We have seen that balancing the electric grid comes at the expense of continuously planning and correcting the plan. When renewable energies where not part of the market, this was an easier task as energy production was quite deterministic and adaptable; in particular, nuclear, coal and gas plants could produce as much energy as they wanted independently of any external conditions. The end result was a system where prices were quite stable and where balance was a rather easy task to perform.

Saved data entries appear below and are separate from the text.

-- ==== Sys2Proof/Machine/Stream.lean ====
section
/-!
DEFINITION. The DEFLATE stored-block framer and zlib envelope commands (43_stream.md rules R171 to R176).
-/

namespace Sys2Proof.Machine

/-- ZLIB_OPEN (R171): seed the Adler-32, clear `zfinal`, emit the two header bytes as payload. -/
def execZlibOpen (s : State) : Host.Outcome State Fault Refusal :=
  command s fun s =>
    (check (inPayload s) .phase s).andThen fun s =>
      (check (owesAtLeast 2 s) .length s).andThen fun s =>
        (emitAll emitPay [s.cfg.zhdr0, s.cfg.zhdr1] (beginStream s)).andThen fun s =>
          .go (setPhase .zstream s)

/-- ROW_OPEN n (R172). -/
def execRowOpen (n : Word) (s : State) : Host.Outcome State Fault Refusal := command s (openRow false n)

/-- ROW_OPEN_LAST n (R174). -/
def execRowOpenLast (n : Word) (s : State) : Host.Outcome State Fault Refusal := command s (openRow true n)

/-- ROW_DATA x (R175): one row byte; the row ends when it owes nothing more, else a full block is followed at once by
the next block's header. -/
def execRowData (x : Byte) (s : State) : Host.Outcome State Fault Refusal :=
  command s fun s =>
    (check (inRow s) .phase s).andThen fun s =>
      (emitRow x s).andThen fun s =>
        (takeRowByte s).andThen fun s =>
          if s.rowrem = 0#32 then .go (setPhase .zstream s)
          else if s.segrem = 0#16 then segHeader s
          else .go s

/-- ZLIB_CLOSE (R176): the packed Adler sums as four payload bytes, most significant first. -/
def execZlibClose (s : State) : Host.Outcome State Fault Refusal :=
  command s fun s =>
    (check (mayCloseStream s) .phase s).andThen fun s =>
      (check (owesAtLeast 4 s) .length s).andThen fun s =>
        (emitAll emitPay (be32 (adlerPack (adlerOf s))) s).andThen fun s => .go (setPhase .payload s)

end Sys2Proof.Machine
end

However, in the last decade, due to the increase of renewable energy production, the system has become more unstable and the market prices more unsteady and unpredictable. In detail, production of renewable sources is highly dependent on weather conditions; therefore, prediction of renewable energy production is more complicated than predicting production from traditional sources; as a result, planning of electricity production has become more error prone and the grid more susceptible to imbalances.

 

Wind and solar farm

However, as renewable energy sources are the future of humankind, there are a large number of researchers around the globe tackling the different issues associated with the increase of renewable energy production. One of the many issues deals with controlling and attenuating the variations in market prices due to the uncertainty of renewable sources. In more detail, by forecasting electricity prices we can anticipate big variations and imbalances and take measures to correct them. The latter is the main focus of my current research and the topic of the PhD I am doing in the research institute VITO-EnergyVille as a graduate student of TU Delft. To avoid excessive details in this introductory post, I would conclude here. However, if you are interested in the topic, check my future blog posts where I will cover these things in more details.

References

[1] http://blogs.ulg.ac.be/damien-ernst/teaching/elec0018-1-energy-markets/
[2] http://www.omie.es/en/home/markets-and-products/electricity-market/our-electricity-markets
[3] https://www.belpex.be/trading/general-description/

2 Comments

Suleyman Bas · January 14, 2017 at 8:18 pm

Thank you for such a great summary of such a complicated issue. Anyone will find it very helpful who has interest in this market.

Anton · March 26, 2019 at 9:09 pm

Great post! Especially the figures really help to understand the different actors in this system.